When to Choose MEA Triazine Over Amine Systems

The decision between MEA Triazine (non-regenerable) and amine systems (regenerable) for gas sweetening depends on gas volume, H2S loading, and economics: MEA Triazine is preferred when: H2S loading is moderate (typically below 500-1000 ppm at moderate gas flows), the gas field is remote or has limited infrastructure, capital expenditure must be minimised, or the operation is temporary (well testing, early field life, satellite wells). The simplicity of injection-based systems means lower CAPEX, faster deployment, and minimal operator training. Amine systems are preferred when: H2S loading is high (thousands of ppm) at large gas volumes, the gas contains significant CO2 requiring simultaneous removal, and the operation will run for decades — justifying the higher capital investment in regeneration equipment. Many operations use both: amine systems for bulk H2S removal and MEA Triazine for final polishing to meet the tightest sales-gas specifications. This hybrid approach is common at major gas processing complexes in the Middle East, North America, and Southeast Asia.

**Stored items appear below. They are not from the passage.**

-- ==== Sys2Proof/Machine/Fetch.lean ====
section
/-! DEFINITION. Sys2Proof/Machine/Fetch.lean: fetches and what is parked on them (R23, R67, R68, R373), mirror updates (R74, R130), management stealing (R175, R176), hods sent back (R374) and flit errors (R31). -/

namespace Sys2Proof.Machine

/-! ### Fetches -/

/-- R310, R23, R323. The descriptor at the head of a ring, whose brick has been fetched, runs at its home tile: the front end has passed it before. -/
def rerunDesc (e : Env) (d : Dp) (r : RingId) (list : List Dword) (table : List Byte) : Dp :=
  match (ringOf d r).ahead with
  | [] => d
  | x :: _ =>
    let op := dOp x
    let t := (frontOf e d r).getD 0
    afterDesc e r
      (if op = 0x41 then brickFree e d t r x list table
      else if op = 0x42 then barrierArm e d r x
      else if op = 0x43 then bondSet e d r x list
      else if op = 0x44 then groutCfg e d r x
      else if op = 0x45 then weightLoad e d r x table
      else if op = 0x46 then lintelLink e d r x
      else if op = 0x47 then palletCfg e d r x
      else d)

/-- R23. One operation that was parked on brick i of tile t. -/
def runParked (e : Env) (t i : Nat) (d : Dp) (p : Parked) : Dp :=
  match p with
  | .req j x => homeExec e d t 0 j x
  | .hod h => runHod e d t h
  | .depart agent => departBrick e t agent i d
  | .desc r list table => rerunDesc e d r list table

/-- Nanoseconds since an instant, holding at 0xFF_FFFF (Table 13.10). -/
def waitNs (g start : Dword) : Nat := min ((g - start).toNat / 16) 0xFFFFFF

/-- Bits [lo + n - 1 : lo] of a record. -/
def recField (w : BitVec 512) (lo n : Nat) : Nat := bits w.toNat lo n

/-- Table 3.1, read back. The member lists of a bond and the grout are in no record: they stay as they were. -/
def Barrier.ofRecord (x : Barrier) (w : BitVec 512) : Barrier :=
  let f := recField w
  let b := w.getLsbD
  let bond := fun (o : Option Bond) (ex lc : Nat) => { (o.getD { expect := 0, lchild := 0, members := [] }) with expect := ex, lchild := lc }
  { x with
    course := BitVec.ofNat 32 (f 128 32), expect := f 160 16, count := f 176 16, ahead := f 192 16, bond := if b 217 then some (bond x.bond (f 160 16) (f 208 7)) else x.bond.map (fun n => { n with lchild := f 208 7 })
    armed := b 216, bonded := b 217, poisoned := b 218, shrunk := b 223, path := f 256 24, dlAt := BitVec.ofNat 64 (f 288 64), nextDelta := f 416 16
    arm := { deadline := BitVec.ofNat 24 (f 224 24), stagger := BitVec.ofNat 8 (f 248 8), depart := b 219, release := BitVec.ofNat 2 (f 220 2) }
    shArm := if b 222 && (!b 387 || f 352 35 != 0) then some { deadline := BitVec.ofNat 24 (f 352 24), stagger := BitVec.ofNat 8 (f 376 8), depart := b 384, release := BitVec.ofNat 2 (f 385 2) } else none
    shBond := if b 387 then some (bond x.shBond (f 392 16) (f 408 7)) else none
    watch := (List.range 10).map (fun i => if b (439 + 8 * i) then some (f (432 + 8 * i) 7) else none) }

/-- R130, R136. The waiters that the heads of a written record name in tile t's waiter store: each level from its head on, as the entries stand there. -/
def queueFrom (e : Env) (d : Dp) (t : Nat) (w : BitVec 512) : List Waiter :=
  let all := (d.bricks.filter (fun b => homeOf e b.1 == t)).map (fun b => b.2.queue)
  (List.range 8).flatMap (fun l =>
    if !w.getLsbD (208 + l) then []
    else
      let head := recField w (224 + 24 * l) 12
      match all.find? (fun q => q.any (fun v => v.store.toNat == head)) with
      | none => []
      | some q =>
        let lv := ((q.find? (fun v => v.store.toNat == head)).map (fun v => v.prio)).getD 0
        (q.filter (fun v => v.prio == lv)).dropWhile (fun v => v.store.toNat != head))

/-- R185. The grout of a barrier whose written header says GROUTED, GRT_BASE and GRT_COUNT; what stands in its granules is in no record. -/
def groutFrom (x : Barrier) (w : BitVec 512) : Option Grout :=
  let run := fun (r : Run) => { r with base := recField w 64 12, count := recField w 80 8 }
  if !w.getLsbD 6 then none
  else
    match x.grout with
    | some g => some { g with run := run g.run }
    | none => some { run := run { cfg := none, weights := none, base := 0, count := 0, byCfg := false }, acc := { lanes := [], cnt := 0, flags := 0 }, next := 0
                     window := [], cum := 0, result := [], resFlags := 0, empty := true }

/-- Tables 3.1, 4.2, 4.5 and R125, read back, with the waiters that the record names. -/
def Body.ofRecord (old : Body) (t : BType) (q : List Waiter) (w : BitVec 512) : Body :=
  let f := recField w
  match t with
  | .barrier =>
    let x := match old with | .barrier x => x | _ => Barrier.init
    .barrier { x.ofRecord w with grout := groutFrom x w, shRun := if w.getLsbD 222 then x.shRun else none }
  | .semaphore => .semaphore { count := f 128 32, queue := q }
  | .lock => .lock { held := w.getLsbD 128, abandoned := w.getLsbD 129, hprio := BitVec.ofNat 3 (f 132 3), eprio := BitVec.ofNat 3 (f 136 3), hagent := f 144 10
                     hgang := BitVec.ofNat 6 (f 154 6), grants := BitVec.ofNat 32 (f 160 32), queue := q }
  | .pallet => .pallet
  | .event => .event { set := w.getLsbD 128, sets := BitVec.ofNat 32 (f 160 32), waitj := (List.range 128).filter (fun j => w.getLsbD (192 + j)) }

/-- R64, Table 2.4. The brick that a record read from the backing store makes; step 8 of Table 2.3 refuses one of a reserved type. -/
def Brick.ofRecord (old : Brick) (q : List Waiter) (w : BitVec 512) : Brick :=
  let b := { old with valid := w.getLsbD 3, pin := w.getLsbD 4, mirrored := w.getLsbD 5, gen := BitVec.ofNat 8 (recField w 8 8)
                      part := BitVec.ofNat 4 (recField w 16 4), group := BitVec.ofNat 8 (recField w 20 8), mirror := recField w 32 5 }
  match BType.ofCode (recField w 0 3) with
  | none => { b with badType := some (BitVec.ofNat 3 (recField w 0 3)) }
  | some t => { b with typ := t, badType := none, body := old.body.ofRecord t q w }

/-- Table 5.2, read back. The tokens stand in granules and in the ring, and in no record: each is a free value (log 5). -/
def Stripe.ofRecord (w : BitVec 512) (mirror free : Nat) : Stripe :=
  let f := recField w
  let cached := f 208 7
  let toks := fun (a n : Nat) => (List.range n).map (fun k => Config.freeDword (free + a + k))
  { Stripe.fresh (f 132 3) (f 137 5) (f 135 2) (w.getLsbD 130) (BitVec.ofNat 64 (f 256 64)) (f 64 12) mirror with
    wacc := if w.getLsbD 129 then .held else .fine, puts := BitVec.ofNat 32 (f 144 32), gets := BitVec.ofNat 32 (f 176 32)
    cache := toks 0 cached, seg := toks cached ((BitVec.ofNat 32 (f 144 32) - BitVec.ofNat 32 (f 176 32)).toNat - cached)
    nextj := f 216 7, hungry := BitVec.ofNat 8 (f 224 8), waitj := (List.range 128).filter (fun j => w.getLsbD (320 + j)), faddr := BitVec.ofNat 64 (f 448 64) }
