/-- The peer with a handle is lost to brick i. -/
def losePeer (e : Env) (d : Dp) (i : Nat) (p : Dword) (route : Nat) : Dp :=
  match fget d.lintels i with
  | none => d
  | some l =>
    if l.upv && l.uppeer = p then loseParent e d i false route
    else if l.upv && p != 0 && l.up2peer = p then loseParent e d i true route
    else if l.twv && l.twpeer = p then loseTwin e d i route
    else
      match l.children.find? (fun c => c.2.valid && (c.2.peer == p || (c.2.peer2 == p && p != 0))) with
      | some (c, y) => loseChild e d i c (y.peer != p) route
      | none => d

/-- The peers of a lintel record that a route reaches; on the package route, those of one die. -/
def Lintel.over_ (l : Lintel) (r : BitVec 8) (die : Option (BitVec 3)) : List Dword :=
  let on := fun (p : Dword) (q : BitVec 8) => p != 0 && q == r && (match die with | some k => hDie p == k | none => true)
  ((if l.upv then [(l.uppeer, l.uproute), (l.up2peer, l.up2route)] else []) ++ (if l.twv then [(l.twpeer, l.twroute)] else [])
    ++ l.children.flatMap (fun c => if c.2.valid then [(c.2.peer, c.2.route), (c.2.peer2, c.2.route2)] else [])).filterMap (fun p => if on p.1 p.2 then some p.1 else none)

/-- R341. The number by which a partition records a cut: the route, or 256 and the die for a package link; with 1024 added, the SYNC after which its bricks are to replay (R281). -/
def cutNo (r : BitVec 8) (die : Option (BitVec 3)) : Nat := match die with | some k => 256 + k.toNat | none => r.toNat

/-- R280, R272. A cut reaches every brick that uses the route; for a suspended partition it is recorded (R341). -/
def applyCut (e : Env) (d : Dp) (r : BitVec 8) (die : Option (BitVec 3)) : Dp :=
  let d := (List.range 16).foldl (fun d p =>
    let q := BitVec.ofNat 4 p
    if recordsNow e d q && (die.isSome || routePart e r.toNat = q) then setPart d q { partOf d q with recCuts := (partOf d q).recCuts ++ [cutNo r die] } else d) d
  d.lintels.foldl (fun d x =>
    if recordsNow e d (brickOf d x.1).part then d else (x.2.over_ r die).foldl (fun d p => losePeer e d x.1 p r.toNat) d) d

/-! ### Hods taken by a lintel brick (R256 to R266) -/

/-- Table 9.4, R256. The payload of an ARRIVE_UP for a barrier: none where its form or length does not fit. -/
def upPayload (x : Barrier) (r : HodRec) : Option Payload :=
  match x.cfg with
  | none => if r.grout.isEmpty then some .none else none
  | some c => (decodePartial c r.gflags r.grout).map (fun a => Payload.acc a r.grout.length)

/-- R256. A partial that does not fit poisons the brick, with a PARTIAL incident. -/
def partialPoison (e : Env) (d : Dp) (i : Nat) (h : InHod) : Dp :=
  let key := peerKey h.node h.die .partial_
  poisonBrick e (peerReport e d i key (brickHandle e i (brickOf d i)) 0) i key 0

/-- The local agents of a barrier's bond: the rank of its first child (R89). -/
def Barrier.locals (x : Barrier) : Nat := match x.bond with | some b => b.members.length | none => 0

/-- R260. ARRIVE_UP from a child. -/
def takeArriveUp (e : Env) (d : Dp) (i : Nat) (x : Barrier) (h : InHod) : Dp :=
  let r := h.rec_
  let c := r.child.toNat
  match fget d.lintels i with
  | none => discardLintel e d i
  | some l =>
    let mine := match fget l.children c with | some y => y.isFrom h && !l.gone.getLsbD c | none => false
    if !mine || !(x.armed && x.bonded && !x.poisoned) then discardLintel e d i
    else
      let shrunk := x.shrunk || r.status = 0x02#8
      if r.course = x.course + 1 ∧ ¬ l.seen.getLsbD c then
        match upPayload x r with
        | none => partialPoison e d i h
        | some p =>
          match countArrival e (setLintel d i { l with seen := l.seen ||| bit64 c }) i { x with shrunk := shrunk } 1 (x.locals + c) r.tag p with
          | some d => d
          | none => refuseHod e (bumpT e d (homeOf e i) 17) h .busy
      else if r.course = x.course + 2 ∧ ¬ l.seenNext.getLsbD c ∧ x.cfg.isNone then
        if r.grout.isEmpty then setBarrier (setLintel d i { l with seenNext := l.seenNext ||| bit64 c }) i { x with ahead := x.ahead + 1, shrunk := shrunk, tag := r.tag }
        else partialPoison e d i h
      else discardLintel e d i

/-- R259. A RELEASE or TWIN that closes no course: discarded, and counted with a NOTICE unless its course has completed. -/
def staleRelease (e : Env) (d : Dp) (i : Nat) (x : Barrier) (r : HodRec) : Dp :=
  if completed x.course r.course then d
  else
    let d := bumpT e d (homeOf e i) 15
    let b := brickOf d i
    if b.staleSent then d
    else reportTile e (setBrick d i { b with staleSent := true }) (homeOf e i) { mkReport e (mkKey e 5 i .staleHod) (some b.part) with d2 := r.course }
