/-- R345. A stripe finds its slot and granules again. -/
def restoreStripe (e : Env) (b : Brick) (i : Nat) (q : Nat × Stripe) (d : Dp) : Option Dp :=
  let t := stripeTile e i q.1
  match (if q.1 = 0 then some d else heldSlot e d t (.stripe i q.1)) with
  | none => none
  | some d =>
    if q.2.lost.isSome then some d
    else
      match fitBind d t 9 with
      | none => none
      | some (d, base) =>
        let d := setStripe d i q.1 { q.2 with base := base }
        if !b.mirrored then some d
        else if q.1 = 0 then
          (match fget d.mirCopies (stripeKey i 0) with
            | none => none
            | some m => (fitBind d m.tile 9).map (fun r =>
                let s := { q.2 with base := base, mirror := m.tile }
                { (setStripe r.1 i 0 s) with mirCopies := fput r.1.mirCopies (stripeKey i 0) { m with runs := m.runs ++ [(r.2, 9)], stripe := some s } }))
        else (remirror e d i q.1 t [9]).map (fun r => modStripe r.1 i q.1 (fun s => { s with mirror := r.2 }))

def restoreStripes (e : Env) (b : Brick) (i : Nat) : List (Nat × Stripe) → Dp → Option Dp
  | [], d => some d
  | q :: l, d => (restoreStripe e b i q d).bind (restoreStripes e b i l)

/-- R344 (check 5), R345. Brick i of a restored partition is resident again where it was held, waited for, or timed. -/
def restoreBrick (e : Env) (d : Dp) (i : Nat) : Option Dp :=
  let b := brickOf d i
  let t := homeOf e i
  let held := refHeld d (.brick i)
  if !held && b.queue.isEmpty && !b.timing then some d
  else
    match (if held then heldSlot e d t (.brick i) else takeSlot e d t (.brick i)) with
    | none => none
    | some d =>
      match (match b.body with
        | .barrier x => (rebindBarrier e d i x).map (fun (r : Dp × Barrier × List Nat) => (setBarrier r.1 i r.2.1, r.2.2))
        | _ => some (d, [])) with
      | none => none
      | some (d, ns) =>
        match (if b.mirrored && b.lost.isNone then (remirror e d i 0 t ns).map (fun (r : Dp × Nat) => setBrick r.1 i { brickOf r.1 i with mirror := r.2 }) else some d) with
        | none => none
        | some d =>
          match restoreStripes e b i (stripeList d i) d with
          | none => none
          | some d =>
            match fget d.lintels i with
            | none => some d
            | some l =>
              match heldSlot e d t (.lintel i) with
              | none => none
              | some d => if l.ctv then (fitBind d t 33).map (fun (r : Dp × Nat) => setLintel r.1 i { l with ctBase := r.2 }) else some d

/-- A brick with other waiters. -/
def Brick.withQueue (b : Brick) (l : List Waiter) : Brick :=
  { b with body := match b.body with
      | .lock x => .lock { x with queue := l }
      | .semaphore x => .semaphore { x with queue := l }
      | .barrier x => .barrier x
      | .pallet => .pallet
      | .event x => .event x }

/-- R345 (step 4), R346. The waiters of brick i take entries of the waiter store that are free now. -/
def requeue (e : Env) (d : Dp) (q : Nat × List Waiter) : Dp :=
  let i := q.1
  let d := q.2.foldl (fun d w =>
    let (k, d) := nextFree d
    let b := brickOf d i
    setBrick d i (b.withQueue (b.queue ++ [{ w with store := pickStore e d (homeOf e i) k }]))) d
  { d with mirCopies := d.mirCopies.map (fun (m : Nat × MirCopy) => if m.1 = stripeKey i 0 then (m.1, { m.2 with copy := brickOf d i }) else m) }

/-- R345 (step 4). The waiter queues of some bricks are built again. -/
def requeueAll (e : Env) (d : Dp) (l : List Nat) : Dp :=
  let qs := (l.map (fun i => (i, (brickOf d i).queue))).filter (fun q => !q.2.isEmpty)
  qs.foldl (requeue e) (qs.foldl (fun d q => setBrick d q.1 ((brickOf d q.1).withQueue [])) d)

/-- R345 (step 2). The record of brick i goes to the backing store. -/
def putRecordBack (e : Env) (d : Dp) (i : Nat) : Dp := memWrite d 16 (e.kp.bsBase + BitVec.ofNat 64 (64 * i)) 64 (recordOf d i)

def restoreBricks (e : Env) : List Nat → Dp → Option Dp
  | [], d => some d
  | i :: l, d => (restoreBrick e d i).bind (restoreBricks e l)

/-- R344, R345 (steps 1 to 4). The saved state is back on the chip, with OVERDRAWN (R78), or the status of the check that fails. -/
def restoreState (e : Env) (d : Dp) (p : BitVec 4) (s : Saved) : Except Status (Dp × Bool) :=
  if !(s.entries.all (entryFits d p s)) then .error .busy
  else
    match chargeG e d p s.ug with
    | none => .error .quota
    | some (d, od) =>
      let d := setPart d p { partOf d p with st := .restoring, saved := none }
      let d := { d with stripes := s.stripes.foldl (fun m q => fput m q.1 q.2) d.stripes, lintels := s.lintels.foldl (fun m q => fput m q.1 q.2) d.lintels }
      match restoreBricks e (bricksOf d p) d with
      | none => .error .busy
      | some d =>
        let joint := fun (d : Dp) (j : Nat) (f : Joint → Joint) => setJoint d j (f (jointOf d j))
        let d := s.beds.foldl (fun d q => joint d q.1 (fun y => { y with beds := y.beds ++ [renewBed d q.2] })) d
        let d := s.entries.foldl (fun d q => joint d q.1 (fun y => { y with entries := y.entries ++ [q.2] })) d
        let d := s.held.foldl (fun d q => joint d q.1 (fun y => { y with held := y.held ++ [q.2] })) d
        let d := s.fwdWaits.foldl (fun d q => joint d q.1 (fun y => { y with fwdWaits := y.fwdWaits ++ [q.2] })) d
        if d.joints.any (fun j => decide (Config.bedsPerJoint < j.2.beds.length)) || (List.range 32).any (fun t => decide (Config.waiterStore < waitersAt e d t)) then .error .busy
        else .ok ((bricksOf d p).foldl (putRecordBack e) (requeueAll e d (bricksOf d p)), od)

/-! ### Leaving suspension (R343, R345, Table 11.8) -/

/-- R343, R418. The running deadlines of a brick are advanced. -/
def Brick.advance (by_ : Dword) (b : Brick) : Brick :=
  let q := fun (l : List Waiter) => l.map (fun w => if w.dlRun then { w with dlAt := w.dlAt + by_ } else w)
  { b with body := match b.body with
      | .barrier x => .barrier (if x.dlAt = 0 || x.expired then x else { x with dlAt := x.dlAt + by_ })
      | .lock l => .lock { l with queue := q l.queue }
      | .semaphore s => .semaphore { s with queue := q s.queue }
      | .pallet => .pallet
      | .event v => .event v }

/-- R343. The running deadlines of brick i and of its mirror copy are advanced. -/
def advanceBrick (d : Dp) (by_ : Dword) (i : Nat) : Dp :=
  { (setBrick d i ((brickOf d i).advance by_)) with
    mirCopies := d.mirCopies.map (fun (m : Nat × MirCopy) => if m.1 = stripeKey i 0 then (m.1, { m.2 with copy := m.2.copy.advance by_ }) else m) }

/-- The members and forwarded arrivals of brick i's beds, joint by joint. -/
def bedCounts (d : Dp) (h : Dword) (waiting : Bool) (f : BedMember → Nat) : List (Nat × Nat) :=
  d.joints.filterMap (fun j => (j.2.beds.find? (fun b => b.waiting == waiting && b.handle == h)).map (fun b => (j.1, (b.members.map f).sum)))

/-- R345 (step 5). The combining trees of barrier i are built again; an entry does not expect what its subtree delivered before the freeze. -/
def rebuildTrees (e : Env) (d : Dp) (i : Nat) : Dp :=
  let b := brickOf d i
  let h := brickHandle e i b
  let t := homeOf e i
  match b.body with
  | .barrier x =>
    let d := buildTree e (dropTree d i false) t i x.course false (bedCounts d h false BedMember.e)
    let d := buildTree e (dropTree d i true) t i x.course true (bedCounts d h true BedMember.e)
    let sent := bedCounts d h false BedMember.f
    let d := { d with comb := d.comb.map (fun (c : Comb) => if c.index = i && !c.waiting then
        { c with before := ((sent.filter (fun (j : Nat × Nat) => (route (jointRouter e j.1) (tileRouter e t)).contains c.router)).map Prod.snd).sum } else c) }
    { d with joints := d.joints.map (fun (j : Nat × Joint) => (j.1, { j.2 with beds := j.2.beds.map (fun (k : Bed) =>
        if k.handle = h then { k with up := upFor e d t i k.waiting j.1 } else k) })) }
  | _ => d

Frequently asked questions

What H2S level can MEA Triazine 78% achieve in gas sweetening?+
MEA Triazine 78% can reduce H2S in natural gas to below 4 ppm — meeting standard pipeline sales-gas specifications. With adequate contact time and proper dosing, levels below 1 ppm are achievable. The product is effective for both primary sweetening and polishing applications.
How much MEA Triazine is needed per kg of H2S removed?+
Approximately 4.5 litres of MEA Triazine 78% is required per kilogram of H2S removed. This translates to roughly 0.22 kg H2S removed per litre of product. Actual consumption depends on contact efficiency, temperature, and gas composition.
Can MEA Triazine replace an amine sweetening unit?+
For moderate H2S loads (typically below 500-1000 ppm at moderate flow rates), MEA Triazine can replace amine systems entirely with significantly lower capital cost. For high H2S loads, it is commonly used as a polishing step after amine treatment to ensure sales-gas specifications are met consistently.
Is MEA Triazine suitable for LNG feed gas sweetening?+
Yes. MEA Triazine 78% is used as a polishing scavenger in LNG feed gas systems to ensure H2S levels are consistently below the tight specifications required for liquefaction (typically < 3.3 mg/Nm3). It provides an additional safety margin downstream of amine systems.